### Work required
Scan the entries below and extract each line with the word "holds" in it.
......
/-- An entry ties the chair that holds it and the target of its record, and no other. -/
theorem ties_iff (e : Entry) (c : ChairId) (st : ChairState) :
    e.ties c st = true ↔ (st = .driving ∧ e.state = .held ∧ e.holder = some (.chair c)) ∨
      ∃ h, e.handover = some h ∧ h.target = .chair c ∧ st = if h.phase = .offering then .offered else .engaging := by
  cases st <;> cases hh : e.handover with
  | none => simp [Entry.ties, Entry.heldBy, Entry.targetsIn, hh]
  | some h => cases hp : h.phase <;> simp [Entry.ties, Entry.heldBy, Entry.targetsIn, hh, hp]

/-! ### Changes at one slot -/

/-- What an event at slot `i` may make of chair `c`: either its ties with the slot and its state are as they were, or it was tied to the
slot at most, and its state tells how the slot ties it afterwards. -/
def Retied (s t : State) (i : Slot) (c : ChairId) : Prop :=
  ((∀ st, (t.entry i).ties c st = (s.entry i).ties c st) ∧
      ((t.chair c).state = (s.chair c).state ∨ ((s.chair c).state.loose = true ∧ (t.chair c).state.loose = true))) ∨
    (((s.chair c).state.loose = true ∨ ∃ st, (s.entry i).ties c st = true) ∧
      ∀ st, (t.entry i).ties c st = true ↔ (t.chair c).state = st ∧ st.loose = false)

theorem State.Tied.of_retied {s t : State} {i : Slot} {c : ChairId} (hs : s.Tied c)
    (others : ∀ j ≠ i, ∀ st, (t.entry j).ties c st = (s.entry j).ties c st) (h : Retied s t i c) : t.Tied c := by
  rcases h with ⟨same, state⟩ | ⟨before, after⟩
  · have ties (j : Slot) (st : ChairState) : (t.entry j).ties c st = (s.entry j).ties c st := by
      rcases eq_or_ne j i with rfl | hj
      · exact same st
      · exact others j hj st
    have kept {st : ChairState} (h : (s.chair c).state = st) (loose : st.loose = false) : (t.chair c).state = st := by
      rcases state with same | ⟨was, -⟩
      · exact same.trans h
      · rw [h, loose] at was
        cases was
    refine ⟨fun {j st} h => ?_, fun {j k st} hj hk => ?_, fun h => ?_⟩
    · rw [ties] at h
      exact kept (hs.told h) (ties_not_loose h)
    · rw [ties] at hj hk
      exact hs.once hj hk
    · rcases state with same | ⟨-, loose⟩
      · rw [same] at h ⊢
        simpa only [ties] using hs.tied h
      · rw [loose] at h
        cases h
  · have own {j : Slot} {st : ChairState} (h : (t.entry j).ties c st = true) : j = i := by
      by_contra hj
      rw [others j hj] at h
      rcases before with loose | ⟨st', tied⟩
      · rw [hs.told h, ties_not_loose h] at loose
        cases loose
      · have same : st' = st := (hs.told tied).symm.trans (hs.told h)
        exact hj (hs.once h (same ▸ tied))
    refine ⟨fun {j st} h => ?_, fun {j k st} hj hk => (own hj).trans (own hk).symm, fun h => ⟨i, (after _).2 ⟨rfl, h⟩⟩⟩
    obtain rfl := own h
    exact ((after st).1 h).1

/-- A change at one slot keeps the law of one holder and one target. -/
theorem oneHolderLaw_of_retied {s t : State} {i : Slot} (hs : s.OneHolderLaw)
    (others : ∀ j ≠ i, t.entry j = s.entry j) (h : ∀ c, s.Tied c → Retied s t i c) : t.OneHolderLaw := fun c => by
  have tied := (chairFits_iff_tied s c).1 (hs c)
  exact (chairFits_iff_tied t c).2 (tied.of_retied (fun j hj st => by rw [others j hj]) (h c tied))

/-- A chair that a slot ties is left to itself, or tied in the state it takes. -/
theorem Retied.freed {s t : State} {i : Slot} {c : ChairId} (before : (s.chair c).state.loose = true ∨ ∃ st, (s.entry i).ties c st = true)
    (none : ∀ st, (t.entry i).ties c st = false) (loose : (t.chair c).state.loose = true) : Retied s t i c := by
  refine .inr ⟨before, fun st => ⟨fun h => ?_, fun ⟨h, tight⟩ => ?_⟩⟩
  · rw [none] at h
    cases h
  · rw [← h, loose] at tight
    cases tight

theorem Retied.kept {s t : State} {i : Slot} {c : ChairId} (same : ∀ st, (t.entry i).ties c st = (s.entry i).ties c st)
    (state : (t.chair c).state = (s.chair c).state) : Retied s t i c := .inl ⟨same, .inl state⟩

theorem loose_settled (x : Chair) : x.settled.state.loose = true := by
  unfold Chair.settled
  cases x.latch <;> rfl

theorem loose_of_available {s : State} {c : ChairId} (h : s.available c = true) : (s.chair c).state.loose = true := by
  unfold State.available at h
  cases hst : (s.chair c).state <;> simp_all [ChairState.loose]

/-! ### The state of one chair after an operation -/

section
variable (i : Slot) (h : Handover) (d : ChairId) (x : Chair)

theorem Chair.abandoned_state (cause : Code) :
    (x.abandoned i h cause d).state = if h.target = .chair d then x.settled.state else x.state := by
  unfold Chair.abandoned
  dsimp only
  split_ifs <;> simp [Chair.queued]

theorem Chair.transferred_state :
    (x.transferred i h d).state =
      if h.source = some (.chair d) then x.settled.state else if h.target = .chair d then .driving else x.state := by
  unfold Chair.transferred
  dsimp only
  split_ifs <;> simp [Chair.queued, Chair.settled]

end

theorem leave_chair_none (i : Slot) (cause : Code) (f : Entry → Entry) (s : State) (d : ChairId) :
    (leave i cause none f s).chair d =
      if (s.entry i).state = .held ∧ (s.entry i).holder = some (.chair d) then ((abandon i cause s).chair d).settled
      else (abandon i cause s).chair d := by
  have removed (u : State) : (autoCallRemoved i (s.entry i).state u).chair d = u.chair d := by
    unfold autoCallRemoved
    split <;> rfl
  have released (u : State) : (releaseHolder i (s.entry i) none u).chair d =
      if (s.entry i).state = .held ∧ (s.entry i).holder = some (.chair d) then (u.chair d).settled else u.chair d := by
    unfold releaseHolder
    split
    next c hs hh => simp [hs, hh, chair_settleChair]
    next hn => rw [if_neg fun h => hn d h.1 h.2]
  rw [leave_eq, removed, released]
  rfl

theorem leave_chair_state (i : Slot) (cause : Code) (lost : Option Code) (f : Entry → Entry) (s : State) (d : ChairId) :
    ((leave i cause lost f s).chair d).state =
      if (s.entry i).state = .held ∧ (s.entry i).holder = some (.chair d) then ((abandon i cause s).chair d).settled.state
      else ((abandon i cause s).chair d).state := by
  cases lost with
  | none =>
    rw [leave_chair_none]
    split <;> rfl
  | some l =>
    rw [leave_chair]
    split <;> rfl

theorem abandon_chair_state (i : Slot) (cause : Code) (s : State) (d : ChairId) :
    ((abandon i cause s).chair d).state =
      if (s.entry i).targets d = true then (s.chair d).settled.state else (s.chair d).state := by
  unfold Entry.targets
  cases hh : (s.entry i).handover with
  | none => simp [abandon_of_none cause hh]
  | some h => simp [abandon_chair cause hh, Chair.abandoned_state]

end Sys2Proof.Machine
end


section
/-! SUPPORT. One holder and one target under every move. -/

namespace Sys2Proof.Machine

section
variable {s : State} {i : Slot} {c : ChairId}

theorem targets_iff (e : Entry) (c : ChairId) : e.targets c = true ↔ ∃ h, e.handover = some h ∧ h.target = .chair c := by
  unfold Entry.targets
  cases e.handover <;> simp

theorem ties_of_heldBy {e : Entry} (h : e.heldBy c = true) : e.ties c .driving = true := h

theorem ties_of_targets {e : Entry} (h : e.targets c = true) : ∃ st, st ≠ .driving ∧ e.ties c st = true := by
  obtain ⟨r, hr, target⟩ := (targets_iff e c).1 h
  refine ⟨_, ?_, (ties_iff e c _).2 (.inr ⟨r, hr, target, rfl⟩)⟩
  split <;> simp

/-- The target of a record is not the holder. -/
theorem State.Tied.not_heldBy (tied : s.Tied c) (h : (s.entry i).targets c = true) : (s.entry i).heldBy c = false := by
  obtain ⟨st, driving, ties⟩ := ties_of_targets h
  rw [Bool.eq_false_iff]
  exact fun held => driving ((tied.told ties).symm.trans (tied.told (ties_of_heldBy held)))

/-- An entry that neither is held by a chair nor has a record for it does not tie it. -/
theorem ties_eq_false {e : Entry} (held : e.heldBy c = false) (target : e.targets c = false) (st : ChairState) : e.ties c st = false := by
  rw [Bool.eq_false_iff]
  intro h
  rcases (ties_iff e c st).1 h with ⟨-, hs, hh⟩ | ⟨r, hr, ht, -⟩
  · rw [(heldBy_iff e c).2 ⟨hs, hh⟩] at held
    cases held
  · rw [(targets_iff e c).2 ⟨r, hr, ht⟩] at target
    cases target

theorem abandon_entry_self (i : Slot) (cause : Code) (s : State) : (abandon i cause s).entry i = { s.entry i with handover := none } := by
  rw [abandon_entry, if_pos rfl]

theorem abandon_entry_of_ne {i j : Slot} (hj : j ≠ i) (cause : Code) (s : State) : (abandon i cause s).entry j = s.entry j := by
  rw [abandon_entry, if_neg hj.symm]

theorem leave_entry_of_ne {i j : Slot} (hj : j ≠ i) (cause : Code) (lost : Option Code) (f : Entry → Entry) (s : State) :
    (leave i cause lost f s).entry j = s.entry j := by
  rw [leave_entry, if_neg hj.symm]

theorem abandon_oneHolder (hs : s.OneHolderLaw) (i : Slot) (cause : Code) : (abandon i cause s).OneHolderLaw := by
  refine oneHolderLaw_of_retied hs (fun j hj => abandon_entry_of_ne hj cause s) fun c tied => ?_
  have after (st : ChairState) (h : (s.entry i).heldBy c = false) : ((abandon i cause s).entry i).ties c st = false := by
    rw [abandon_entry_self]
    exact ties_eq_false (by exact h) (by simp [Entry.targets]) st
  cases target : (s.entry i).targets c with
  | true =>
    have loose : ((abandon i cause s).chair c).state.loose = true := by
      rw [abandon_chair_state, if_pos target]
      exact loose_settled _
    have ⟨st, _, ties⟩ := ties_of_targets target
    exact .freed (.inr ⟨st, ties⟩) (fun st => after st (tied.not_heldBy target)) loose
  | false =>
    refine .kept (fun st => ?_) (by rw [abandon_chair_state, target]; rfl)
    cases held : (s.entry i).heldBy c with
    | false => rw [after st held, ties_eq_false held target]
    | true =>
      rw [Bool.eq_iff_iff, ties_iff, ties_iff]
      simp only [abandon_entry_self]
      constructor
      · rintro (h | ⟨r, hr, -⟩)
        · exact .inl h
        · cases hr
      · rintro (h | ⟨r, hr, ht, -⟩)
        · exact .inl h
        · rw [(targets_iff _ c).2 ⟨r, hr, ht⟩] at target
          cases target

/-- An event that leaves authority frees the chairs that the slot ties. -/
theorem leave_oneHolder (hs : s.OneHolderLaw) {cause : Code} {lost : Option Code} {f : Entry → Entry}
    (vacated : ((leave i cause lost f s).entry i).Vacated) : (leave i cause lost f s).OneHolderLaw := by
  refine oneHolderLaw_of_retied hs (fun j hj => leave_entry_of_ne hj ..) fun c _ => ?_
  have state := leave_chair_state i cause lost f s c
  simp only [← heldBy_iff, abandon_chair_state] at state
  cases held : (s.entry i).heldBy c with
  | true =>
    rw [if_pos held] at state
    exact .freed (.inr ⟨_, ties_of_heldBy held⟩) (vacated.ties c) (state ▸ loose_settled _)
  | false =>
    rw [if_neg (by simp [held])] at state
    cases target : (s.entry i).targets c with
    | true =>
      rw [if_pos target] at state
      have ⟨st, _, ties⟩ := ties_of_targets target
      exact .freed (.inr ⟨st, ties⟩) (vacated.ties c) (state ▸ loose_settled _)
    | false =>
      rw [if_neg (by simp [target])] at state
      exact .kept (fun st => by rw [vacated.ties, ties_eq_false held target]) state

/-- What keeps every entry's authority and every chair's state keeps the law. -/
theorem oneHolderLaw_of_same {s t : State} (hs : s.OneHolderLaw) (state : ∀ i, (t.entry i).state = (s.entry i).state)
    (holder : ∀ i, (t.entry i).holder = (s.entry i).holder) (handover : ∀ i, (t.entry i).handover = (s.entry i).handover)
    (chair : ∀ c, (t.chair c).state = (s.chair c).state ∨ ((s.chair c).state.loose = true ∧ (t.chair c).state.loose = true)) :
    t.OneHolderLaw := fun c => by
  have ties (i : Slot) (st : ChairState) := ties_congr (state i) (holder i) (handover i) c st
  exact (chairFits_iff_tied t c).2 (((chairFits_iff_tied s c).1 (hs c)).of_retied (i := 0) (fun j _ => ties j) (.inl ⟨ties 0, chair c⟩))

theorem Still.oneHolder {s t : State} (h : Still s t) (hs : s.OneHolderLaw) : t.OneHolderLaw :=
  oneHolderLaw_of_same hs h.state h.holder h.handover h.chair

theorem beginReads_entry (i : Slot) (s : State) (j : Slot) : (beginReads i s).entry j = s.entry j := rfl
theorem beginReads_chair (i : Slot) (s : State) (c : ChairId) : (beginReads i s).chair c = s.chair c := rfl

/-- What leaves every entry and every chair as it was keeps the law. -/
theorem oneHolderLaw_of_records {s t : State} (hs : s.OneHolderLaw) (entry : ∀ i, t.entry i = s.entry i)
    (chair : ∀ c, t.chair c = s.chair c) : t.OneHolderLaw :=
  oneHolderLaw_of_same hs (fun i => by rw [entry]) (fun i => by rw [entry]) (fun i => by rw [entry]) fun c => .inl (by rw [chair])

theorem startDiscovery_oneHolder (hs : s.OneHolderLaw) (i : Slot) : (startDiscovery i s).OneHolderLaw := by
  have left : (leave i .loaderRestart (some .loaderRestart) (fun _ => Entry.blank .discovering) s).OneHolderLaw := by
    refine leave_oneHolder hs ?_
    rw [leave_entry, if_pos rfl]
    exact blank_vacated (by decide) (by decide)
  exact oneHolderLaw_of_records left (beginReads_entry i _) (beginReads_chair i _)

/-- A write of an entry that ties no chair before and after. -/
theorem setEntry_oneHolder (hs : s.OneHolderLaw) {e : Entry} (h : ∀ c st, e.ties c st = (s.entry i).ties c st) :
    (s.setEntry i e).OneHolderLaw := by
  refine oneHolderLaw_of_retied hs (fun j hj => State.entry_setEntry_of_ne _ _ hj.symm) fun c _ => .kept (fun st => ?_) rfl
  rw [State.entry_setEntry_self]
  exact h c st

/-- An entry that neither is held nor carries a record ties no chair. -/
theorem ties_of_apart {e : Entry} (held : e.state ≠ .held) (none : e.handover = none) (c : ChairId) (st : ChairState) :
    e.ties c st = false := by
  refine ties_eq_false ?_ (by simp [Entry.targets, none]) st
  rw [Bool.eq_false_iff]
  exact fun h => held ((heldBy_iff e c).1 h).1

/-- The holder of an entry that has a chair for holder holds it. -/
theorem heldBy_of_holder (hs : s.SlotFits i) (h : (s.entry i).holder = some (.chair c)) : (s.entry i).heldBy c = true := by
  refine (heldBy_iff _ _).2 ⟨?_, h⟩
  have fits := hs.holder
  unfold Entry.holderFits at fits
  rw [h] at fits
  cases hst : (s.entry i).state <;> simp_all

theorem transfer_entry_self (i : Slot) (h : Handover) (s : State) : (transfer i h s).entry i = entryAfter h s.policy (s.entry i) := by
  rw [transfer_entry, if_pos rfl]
......
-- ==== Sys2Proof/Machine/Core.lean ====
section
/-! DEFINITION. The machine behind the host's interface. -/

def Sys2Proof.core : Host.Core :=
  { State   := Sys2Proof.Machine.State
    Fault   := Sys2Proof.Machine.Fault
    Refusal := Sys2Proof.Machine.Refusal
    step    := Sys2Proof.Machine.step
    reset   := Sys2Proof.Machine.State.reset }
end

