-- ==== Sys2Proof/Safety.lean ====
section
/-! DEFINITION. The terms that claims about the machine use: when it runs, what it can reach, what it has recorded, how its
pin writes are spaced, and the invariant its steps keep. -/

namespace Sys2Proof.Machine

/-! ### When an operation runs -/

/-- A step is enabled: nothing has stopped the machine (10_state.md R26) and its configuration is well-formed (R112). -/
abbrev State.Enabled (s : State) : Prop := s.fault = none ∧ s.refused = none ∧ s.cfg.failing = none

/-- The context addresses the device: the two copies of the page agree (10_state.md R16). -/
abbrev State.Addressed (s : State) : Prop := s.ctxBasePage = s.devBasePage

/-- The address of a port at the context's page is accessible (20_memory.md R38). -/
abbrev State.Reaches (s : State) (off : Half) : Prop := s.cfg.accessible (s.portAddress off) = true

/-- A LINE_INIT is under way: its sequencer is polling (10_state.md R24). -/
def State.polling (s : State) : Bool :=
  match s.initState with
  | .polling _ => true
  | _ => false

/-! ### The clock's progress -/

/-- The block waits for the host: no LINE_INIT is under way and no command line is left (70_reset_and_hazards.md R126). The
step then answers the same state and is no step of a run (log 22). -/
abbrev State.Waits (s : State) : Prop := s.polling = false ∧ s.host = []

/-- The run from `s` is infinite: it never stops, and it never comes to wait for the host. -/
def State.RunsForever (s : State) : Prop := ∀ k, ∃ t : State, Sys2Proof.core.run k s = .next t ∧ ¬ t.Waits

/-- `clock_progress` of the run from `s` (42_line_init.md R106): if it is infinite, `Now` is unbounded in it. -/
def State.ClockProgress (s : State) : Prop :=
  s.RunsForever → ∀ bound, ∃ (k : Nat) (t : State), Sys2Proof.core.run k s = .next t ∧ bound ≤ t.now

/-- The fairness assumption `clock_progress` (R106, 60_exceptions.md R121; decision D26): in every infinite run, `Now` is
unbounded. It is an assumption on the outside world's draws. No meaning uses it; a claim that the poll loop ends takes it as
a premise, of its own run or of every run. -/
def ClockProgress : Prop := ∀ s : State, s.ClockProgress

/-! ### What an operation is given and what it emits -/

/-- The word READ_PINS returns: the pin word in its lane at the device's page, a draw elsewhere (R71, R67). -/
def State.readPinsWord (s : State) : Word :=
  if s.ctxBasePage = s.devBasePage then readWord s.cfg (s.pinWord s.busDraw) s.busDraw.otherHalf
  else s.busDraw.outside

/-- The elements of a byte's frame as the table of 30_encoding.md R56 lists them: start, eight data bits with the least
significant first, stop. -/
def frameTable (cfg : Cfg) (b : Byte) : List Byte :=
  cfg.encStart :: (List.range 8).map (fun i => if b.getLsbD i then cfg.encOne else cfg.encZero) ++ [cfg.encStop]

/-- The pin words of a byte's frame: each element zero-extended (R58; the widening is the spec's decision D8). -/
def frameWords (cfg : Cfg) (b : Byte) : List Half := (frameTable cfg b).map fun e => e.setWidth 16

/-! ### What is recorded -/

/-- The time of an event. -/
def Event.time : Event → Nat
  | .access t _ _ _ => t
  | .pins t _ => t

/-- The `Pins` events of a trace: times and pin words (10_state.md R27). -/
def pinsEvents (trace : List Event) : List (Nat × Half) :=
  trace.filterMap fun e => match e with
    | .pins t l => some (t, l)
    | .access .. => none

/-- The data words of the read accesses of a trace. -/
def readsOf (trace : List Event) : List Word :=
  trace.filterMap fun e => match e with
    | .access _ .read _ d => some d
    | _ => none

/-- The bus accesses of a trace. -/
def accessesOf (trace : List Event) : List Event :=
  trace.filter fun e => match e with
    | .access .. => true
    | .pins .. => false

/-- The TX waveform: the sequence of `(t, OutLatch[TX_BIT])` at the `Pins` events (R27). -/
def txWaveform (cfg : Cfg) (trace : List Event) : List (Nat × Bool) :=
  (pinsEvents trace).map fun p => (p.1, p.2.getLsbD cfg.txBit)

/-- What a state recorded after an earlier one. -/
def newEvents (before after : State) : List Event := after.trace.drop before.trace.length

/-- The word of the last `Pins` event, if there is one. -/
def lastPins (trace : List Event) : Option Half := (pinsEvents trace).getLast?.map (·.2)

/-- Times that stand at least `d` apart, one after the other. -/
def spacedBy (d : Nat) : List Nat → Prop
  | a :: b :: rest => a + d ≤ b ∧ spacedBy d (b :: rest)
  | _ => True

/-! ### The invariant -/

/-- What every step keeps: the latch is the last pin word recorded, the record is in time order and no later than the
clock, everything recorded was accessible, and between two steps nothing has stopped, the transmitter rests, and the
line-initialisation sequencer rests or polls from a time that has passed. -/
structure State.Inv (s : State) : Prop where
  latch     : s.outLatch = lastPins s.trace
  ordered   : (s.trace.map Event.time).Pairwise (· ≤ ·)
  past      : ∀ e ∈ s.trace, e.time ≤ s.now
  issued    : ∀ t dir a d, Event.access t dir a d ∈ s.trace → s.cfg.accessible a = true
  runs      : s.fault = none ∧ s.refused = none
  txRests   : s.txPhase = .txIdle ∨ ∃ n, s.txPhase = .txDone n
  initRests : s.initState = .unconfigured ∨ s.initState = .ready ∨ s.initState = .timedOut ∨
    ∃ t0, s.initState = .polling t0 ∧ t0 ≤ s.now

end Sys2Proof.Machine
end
......
### Reply to the exercise
/-- An entry ties the chair that holds it and the target of its record, and no other. -/
/-- The holder of an entry that has a chair for holder holds it. -/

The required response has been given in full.